TUAB0104 - Oral Abstract
Prediction of survival and decompensations of cirrhosis among HIV/HCV-co-infected patients: a comparison of liver stiffness versus liver biopsy
Presented by Juan Macías (Spain).
J. Macías1, Á. Camacho2, M.Á. von Wichmann3, L.F. López Cortés4, E. Ortega5, C. Tural6, M.J. Ríos7, D. Merino8, F. Téllez9, M. Márquez10, M. Mancebo1, A. Rivero2, J.A. Iribarren3, A. Torres-Cornejo4, P. Rubio5, J.A. Pineda1
1Hospital Universitario de Valme, Seville, Spain, 2Hospital Universitario Reina Sofía, Cordoba, Spain, 3Hospital de Donostia, San Sebastian, Spain, 4Hospital Universitario Virgen del Rocío, Seville, Spain, 5Hospital General Universitario de Valencia, Valencia, Spain, 6University Hospital Germans Trias I Pujol, Barcelona, Spain, 7Hospital Universitario Virgen Macarena, Seville, Spain, 8Complejo Hospitalario de Huelva, Huelva, Spain, 9Hospital de La Línea de la Concepción, La Linea de la Concepcion, Spain, 10Hospital Universitario Virgen de la Victoria, Malaga, Spain
Background: Survival in HCV infection depends on the fibrosis stage.
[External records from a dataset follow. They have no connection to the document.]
/-- An instruction that is no control transfer leaves PC at the next instruction. If exec answers a next state for an
instruction other than JMP, JSR, RTS, RTI, BRK and the branches, PC has advanced by the instruction's length modulo
2^16; a conditional branch that is not taken does so too. The wrap modulo 2^16 is the decision D1 of the spec (log
entry 32). -/
def Obligations.PcAdvancesByTheLength : Prop :=
  ∀ (i : Instr) (s t : State), exec i s = .next t →
    (i.mnemonic ∉ [.jmp, .jsr, .rts, .rti, .brk] → i.offset? = none →
      t.pc.toNat = (s.pc.toNat + i.length) % 65536) ∧
    (i.offset? ≠ none → i.mnemonic ≠ .bra → i.branchTaken s = false →
      t.pc.toNat = (s.pc.toNat + i.length) % 65536)

/-- T matters to seven instructions only, D to two, besides those that push PS. For an instruction that is not ADC, AND,
CMP, EOR, LDA, ORA, SBC, PHP or BRK, starting with another T gives the same next state but for T itself; for one
that is not ADC, SBC, PHP or BRK, starting with another D gives the same next state but for D itself. -/
def Obligations.TAndDMatterOnlyWhereListed : Prop :=
  (∀ (i : Instr) (s t : State) (b : Bool), i.mnemonic ∉ [.adc, .and, .cmp, .eor, .lda, .ora, .sbc, .php, .brk] →
    exec i s = .next t → ∃ f : Bool,
      exec i (s.setPs { s.ps with t := b }) = .next (t.setPs { t.ps with t := f })) ∧
  (∀ (i : Instr) (s t : State) (b : Bool), i.mnemonic ∉ [.adc, .sbc, .php, .brk] →
    exec i s = .next t → ∃ f : Bool,
      exec i (s.setPs { s.ps with d := b }) = .next (t.setPs { t.ps with d := f }))

/-- Bit 4 of a pushed PS is 1 for BRK and 0 for an interrupt; the other bits are the live flags. On a plain stack the PS
byte that BRK pushes has bit 4 = 1 and the one that interrupt entry pushes (where the acknowledge spares the frame)
has bit 4 = 0; its other seven bits are the flags before I is set. PHP pushes bit 4 = 0, and what PLP or RTI loads
from any byte is pushed again with bit 4 = 0. Bit 4 of PHP, PLP and RTI is the decision D27 of the spec (log entry
29); BRK where the BRK bug holds is log entry 13. -/
def Obligations.BreakFlagIsSetOnlyInBrksCopy : Prop :=
  (∀ (s : State) (src : IrqSource), PlainStack 3 s → AcknowledgeSparesTheFrame s src →
    (s.enterInterrupt src).byteAt (s.stackSlot 2) = s.ps.toByte false) ∧
  (∀ (s t : State), PlainStack 3 s → exec .brk s = .next t →
    t.byteAt (s.stackSlot 2) = s.ps.toByte true) ∧
  (∀ (p : PS) (b : Bool),
    (p.toByte b).toNat = 128 * p.n.toNat + 64 * p.v.toNat + 32 * p.t.toNat + 16 * b.toNat + 8 * p.d.toNat +
      4 * p.i.toNat + 2 * p.z.toNat + p.c.toNat) ∧
  (∀ (s t : State), PlainStack 1 s → exec .php s = .next t →
    (t.byteAt s.stackAddr).getLsbD 4 = false) ∧
  (∀ v : Byte, (PS.ofByte v).toByte false = v &&& 0xEF#8)

/-- An interrupt is acceptable when its request and enable bits are 1 and I is 0; BRK is exempt. With no request bit
unsettled, source k is acceptable exactly when request is 1, enable is 1 and I is 0; while I is 1 no interrupt is
entered; BRK completes with I = 1 as with I = 0. That BRK completes also where the BRK bug holds is the continuation
of log entry 13 (the spec's own model refuses there). -/
def Obligations.AcceptanceNeedsRequestEnableAndI : Prop :=
  (∀ (s : State) (k : Nat) (src : IrqSource), s.window.fresh = [] → s.window.forced = [] →
    (s.acceptable k src = true ↔ s.latch src.request = true ∧ s.latch src.enable = true ∧ s.ps.i = false)) ∧
  (∀ s : State, s.ps.i = true → s.nextInterrupt = none) ∧
  (∀ s : State, ∃ t, exec .brk s = .next t)

/-- At a boundary the highest-priority acceptable source is entered, and only an acceptable one. The boundary enters
source k exactly when k is acceptable and no source before it is; it enters none exactly when none is acceptable. A
running CPU at a quiet boundary takes that entry as its step, in place of the fetch (which hazard windows stay open
after it is log entry 16). Entry at the first boundary at which a source is acceptable is the decision D10 of the
spec (log entry 27; R313 says not to rely on it), and priority as the order of the list log entries 1 and 27. -/
def Obligations.HighestPrioritySourceIsEntered : Prop :=
  (∀ (s : State) (k : Nat) (src : IrqSource), s.nextInterrupt = some (k, src) ↔
    s.cfg.sources[k]? = some src ∧ s.acceptable k src = true ∧
      ∀ (j : Nat) (other : IrqSource), j < k → s.cfg.sources[j]? = some other → s.acceptable j other = false) ∧
  (∀ s : State, s.nextInterrupt = none ↔
    ∀ (j : Nat) (other : IrqSource), s.cfg.sources[j]? = some other → s.acceptable j other = false) ∧
  (∀ (s : State) (k : Nat) (src : IrqSource), s.run = .running → s.input = .quiet → s.nextInterrupt = some (k, src) →
    step s = .next (((s.dropInput.enterInterrupt src).setWindow (windowAfterEntry s k)).setTick (s.tick + 1)))

/-- Interrupt entry: PC and PS stacked with B = 0, I set, PC from the source's vector. Interrupt entry pushes PC_H, PC_L
and PS with bit 4 = 0, sets I and no other flag, leaves A, X and Y alone, decrements S by 3 modulo 256 and loads PC
from the vector, low byte first; the request bit is cleared or left as parameter P19 says, and every other byte is
unchanged. That the entry changes I alone is the decision D11 of the spec (log entry 28), bit 4 = 0 in the pushed
byte is log entry 29, a vector of two bytes, low byte first, the decision D21 (log entry 34), and the wrap of S
inside its page D5 (log entry 32). -/
def Obligations.InterruptEntrySavesPcAndPs : Prop :=
  ∀ (s : State) (src : IrqSource), ∃ t s1 s2, t = s.enterInterrupt src ∧
    s1 = s.push (hiByte s.pc) ∧ s2 = s1.push (loByte s.pc) ∧
    t.sp = s.sp - 3#8 ∧ t.ps = { s.ps with i := true } ∧ t.a = s.a ∧ t.x = s.x ∧ t.y = s.y ∧ Steady s t ∧
    t.pc.toNat = 256 * (t.read .vectorHi (src.vector + 1#16)).toNat + (t.read .vectorLo src.vector).toNat ∧
    (s.cfg.irqAck = .leave →
      StoresThree s t s.stackAddr (hiByte s.pc) s1.stackAddr (loByte s.pc) s2.stackAddr (s.ps.toByte false)) ∧
    (s.cfg.irqAck = .clear → t.latch src.request = false ∧
      ∀ b : Addr, b ≠ src.request.addr → t.byteAt b =
        storedByte s s2.stackAddr (s.ps.toByte false) b (storedByte s s1.stackAddr (loByte s.pc) b
          (storedByte s s.stackAddr (hiByte s.pc) b (s.byteAt b))))

/-- RTI after interrupt entry or BRK restores PC, PS and S. On a plain stack, RTI right after interrupt entry (whose
acknowledge spares the frame) continues at the interrupted PC with PS, S, A, X and Y as they were; RTI right after
BRK continues at the address BRK stacked, with PS, S, A, X and Y as they were before it. The stack may be on a fixed
page or on the one that the Stack Page Selection Bit gives. BRK where the BRK bug holds is the continuation of log
entry 13. That the entry changes I alone is the decision D11 of the spec (log entry 28), the discarded bit 4 D27
(log entry 29), the wrap of S inside its page D5 (log entry 32). -/
def Obligations.RtiUndoesExceptionEntry : Prop :=
  (∀ (s : State) (src : IrqSource), PlainStack 3 s → AcknowledgeSparesTheFrame s src →
    ∃ t, exec .rti (s.enterInterrupt src) = .next t ∧ t.pc = s.pc ∧ t.ps = s.ps ∧ SameRegs s t) ∧
  (∀ (s : State), PlainStack 3 s → ∃ t u, exec .brk s = .next t ∧ exec .rti t = .next u ∧
    u.pc = s.pc + (if s.cfg.brkOffset = .one then 1#16 else 2#16) ∧ u.ps = s.ps ∧ SameRegs s u)

/-- RTS right after JSR continues after the JSR with S restored. On a plain stack, for every form of JSR, RTS right
after it continues at the instruction after the JSR, with S, A, X, Y and PS as before. The stack may be on a fixed
page or on the one that the Stack Page Selection Bit gives. That RTS adds 1 is the decision D32 of the spec (log
entry 34), and the wrap of S inside its page D5 (log entry 32). -/
def Obligations.RtsUndoesJsr : Prop :=
  ∀ (i : Instr) (s : State), i.mnemonic = .jsr → PlainStack 2 s → ∃ t u, exec i s = .next t ∧ exec .rts t = .next u ∧
    u.pc = s.pc + BitVec.ofNat 16 i.length ∧ u.ps = s.ps ∧ SameRegs s u

/-- PLP opens a one-instruction window; NOP keeps the pulled flags, and unwritten flags come back after any other. Only
PLP opens the window. A NOP in it leaves PS as it was; after any other instruction in it every flag the table does
not list for that instruction has the pulled value (what the instruction itself sees is free); on a part that needs
no NOP, or outside the window, PS after the step is what exec gives. SEC, CLC and CLD right after a decimal ADC or
SBC are the other window and excepted. That the unwritten flags come back, and that the window ends after one
instruction, is log entry 14 (R353 prefers refusal and fixes nothing after the window). (s.dropInput is s without
the entry of the script that the step takes.) Many rows of the flag table are general knowledge in the spec (log
entry 25). -/
def Obligations.PlpWindowLeavesThePulledFlags : Prop :=
  ∀ (s t : State) (i : Instr), RunsInstr s i → step s = .next t →
    (t.window.afterPlp = true ↔ i = .plp) ∧
    (s.window.afterDecimal = false ∨ i.mnemonic ∉ [.sec, .clc, .cld] →
      (i = .nop → t.ps = s.ps) ∧
      (i.mnemonic.flagsWritten.n = false → t.ps.n = s.ps.n) ∧ (i.mnemonic.flagsWritten.v = false → t.ps.v = s.ps.v) ∧
      (i.mnemonic.flagsWritten.t = false → t.ps.t = s.ps.t) ∧ (i.mnemonic.flagsWritten.d = false → t.ps.d = s.ps.d) ∧
      (i.mnemonic.flagsWritten.i = false → t.ps.i = s.ps.i) ∧ (i.mnemonic.flagsWritten.z = false → t.ps.z = s.ps.z) ∧
      (i.mnemonic.flagsWritten.c = false → t.ps.c = s.ps.c) ∧
      (s.cfg.part.plpNeedsNop = false ∨ s.window.afterPlp = false → ∃ u, exec i s.dropInput = .next u ∧ t.ps = u.ps))

/-- A decimal ADC or SBC opens a one-instruction window in which SEC, CLC and CLD leave C and D open. A step opens the
window exactly when it runs ADC or SBC with D = 1; SEC, CLC or CLD in it still advances PC and keeps N, V, T, I and
Z (C and D are free); outside the PLP window every other instruction in it gives the flags that exec gives. That
SEC, CLC and CLD run there with C and D free and the rest kept is log entry 17 (R356 prefers refusal). (s.dropInput
is s without the entry of the script that the step takes.) -/
def Obligations.DecimalWindowAffectsOnlyCAndD : Prop :=
  ∀ (s t : State) (i : Instr), RunsInstr s i → step s = .next t → s.window.afterPlp = false →
    (t.window.afterDecimal = true ↔ (i.mnemonic = .adc ∨ i.mnemonic = .sbc) ∧ s.ps.d = true) ∧
    (i.mnemonic ∈ [.sec, .clc, .cld] → PastInstr i s t ∧ SameRegs s t ∧ SameMemory s t ∧
      t.ps.n = s.ps.n ∧ t.ps.v = s.ps.v ∧ t.ps.t = s.ps.t ∧ t.ps.i = s.ps.i ∧ t.ps.z = s.ps.z) ∧
    (i.mnemonic ∉ [.sec, .clc, .cld] → ∃ u, exec i s.dropInput = .next u ∧ t.ps = u.ps)

/-- A request bit that an instruction changed is unsettled for exactly the next instruction. After an instruction step
the unsettled request bits are exactly those whose value it changed (R354 speaks of the bits of a written byte; that
a bit written with the value it had is settled is log entry 15). A read of RAM or ROM gives the stored byte in every
bit that is not unsettled, and a read of any address every control bit held there that is not unsettled (what else
an I/O or unmapped address reads as is log entry 21). -/
def Obligations.WrittenRequestBitsSettleAfterOneInstruction : Prop :=
  (∀ (s t : State) (i : Instr), RunsInstr s i → step s = .next t →
    ∀ (k : Nat) (src : IrqSource), s.cfg.sources[k]? = some src →
      (k ∈ t.window.fresh ↔ s.latch src.request ≠ t.latch src.request)) ∧
  (∀ (s : State) (acc : Access) (a : Addr) (j : Nat), j < 8 →
    ((mapAt s.cfg a = .ram ∨ ∃ w, mapAt s.cfg a = .rom w) → (s.freshMask a).getLsbD j = false →
      (s.read acc a).getLsbD j = (s.byteAt a).getLsbD j) ∧
    ((s.freshMask (locate s.cfg a)).getLsbD j = false →
      (∃ l ∈ controlBits s.cfg, l.addr = locate s.cfg a ∧ l.bit.toNat = j) →
      (s.read acc a).getLsbD j = (s.byteAt (locate s.cfg a)).getLsbD j))

/-- One instruction that clears a request bit and sets its enable bit, with I = 0, leaves the interrupt acceptable. If
an instruction step clears the request bit of a source and sets its enable bit from 0, and I is 0 after it, the
source is acceptable at the next boundary although its request bit is 0; a quiet boundary of a running CPU enters an
interrupt, and one at which recognition is postponed keeps the source forced. That a forced source stays so only
while recognition is postponed is log entry 15. That a quiet boundary enters at once is prompt entry, the decision
D10 of the spec (log entry 27; the source with the higher priority first, by the order of the list, is log entries 1
and 27), that the entry changes I alone is the decision D11 (log entry 28), and the script that makes a boundary
quiet or postponed is log entry 2. -/
def Obligations.ClearingWithEnablingStillInterrupts : Prop :=
  ∀ (s t : State) (i : Instr) (k : Nat) (src : IrqSource), RunsInstr s i → step s = .next t →
    s.cfg.sources[k]? = some src → s.latch src.request = true → t.latch src.request = false →
    s.latch src.enable = false → t.latch src.enable = true → t.ps.i = false →
    t.acceptable k src = true ∧
    (∃ j other, t.nextInterrupt = some (j, other) ∧ j ≤ k ∧
      (t.run = .running → t.input = .quiet → ∃ u, step t = .next u ∧ u.ps = { t.ps with i := true })) ∧
    (t.input.postpone = true → t.input.reset = false → ∀ u, step t = .next u → k ∈ u.window.forced)

/-- A device request to an enabled source is entered at the boundary where it is made, unless postponed. If the
environment sets the request bit of source k at a boundary of a running CPU, with k enabled, and there is no reset:
with I = 0 and nothing postponed the step enters an interrupt, of k or of a source before it; with I = 1, or with
recognition postponed, the request bit is 1 and the step runs the instruction at PC, which alone can change the bit,
and a postponed forced source stays forced. The script as the environment is log entry 2, that the request settles
the bit at 1 log entry 15, prompt entry log entry 27 (R313 says not to rely on it; the postponed boundary is the
other case). -/
def Obligations.DeviceRequestIsTakenAtTheBoundary : Prop :=
  ∀ (s b : State) (k : Nat) (src : IrqSource), s.run = .running → s.input.reset = false → k ∈ s.input.requests →
    s.cfg.sources[k]? = some src → s.latch src.enable = true → b = s.atBoundary →
    (s.ps.i = false → s.input.postpone = false → ∃ j other,
      step s = .next ((b.enterInterrupt other).setWindow (windowAfterEntry b j)).tickOn ∧
      s.cfg.sources[j]? = some other ∧ j ≤ k) ∧
    (s.ps.i = true ∨ s.input.postpone = true → b.latch src.request = true ∧
      ∀ (i : Instr) (t : State), b.fetch = .ok i → exec i (b.prepare i) = .next t → ∃ u : State,
        step s = .next u ∧ u = b.settle s.input.postpone i t ∧ u.latch src.request = t.latch src.request ∧
        (s.input.postpone = true → ∀ j ∈ s.window.forced, j ∈ u.window.forced))
end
Liver stiffness measurement (LSM) allows non-invasive diagnosis of fibrosis and also correlates with portal pressure. Thus, LSM could replace liver biopsy (LB) in assessing the risk of death and liver events in HIV/HCV coinfection. Because of these, we aimed to compare the prognostic performance of LB with that of LSM to predict survival and liver decompensations among HIV/HCV-coinfected patients.
Methods: 297 HIV/HCV-coinfected patients, with LB and LSM separated by ≤12 months, prospectively followed (2005-2011) were included in this cohort study. The baseline date was half the period of time between LB and LSM. LB was staged following the Scheuer's score. LSM was obtained by hepatic transient elastometry. Mortality from any cause and incidence of the first liver decompensation were estimated. The integrated discrimination improvement (IDI) was computed to compare the ability of survival models to predict outcomes.
Results: 229 (77%) patients were men. Median (IQR) follow-up was 5 (4.2-5.4) years. 275 (93%) were on antiretroviral therapy at baseline. Median (IQR) CD4 cell count was 514 (352-693) cells/µL, and 233 (79%) individuals showed undetectable plasma HIV RNA at baseline. 26 (8.8%) patients were lost to follow-up. Overall mortality rate was 1.56 (95%CI: 1.02-2.40) per 100 person-years. The adjusted hazard ratio [AHR (95% confidence interval, 95%CI)] of baseline fibrosis (per stage of fibrosis) was 1.52 (1.08-2.15, p=0.017) and of LSM (per 5 KPa increase) 1.28 (1.12-1.46, p< 0.001). Assessment of IDI indicated that LMS-including models yielded a performance 3.9% better than the LB-based models (p=0.072). The liver decompensation rate was 1.59 (95%CI: 1.03-2.43) decompensations per 100 person-years. For the prediction of liver decompensations, the AHR (95%CI) of baseline fibrosis by LB (per stage of fibrosis) was 1.67 (1.15-2.43, p=0.007) and of LSM (per 5 KPa increase) 1.37 (1.21-1.54, p< 0.001). Evaluation of IDI showed that LMS-based models yielded a performance 8.4% better than the LB-based models (p=0.045).
Conclusions: LSM-based prediction achieves a similar yield than LB-based models to predict overall mortality in HIV/HCV-coinfected patients and the former could predict better liver decompensations. LSM may replace LB as prognostic tool in this setting.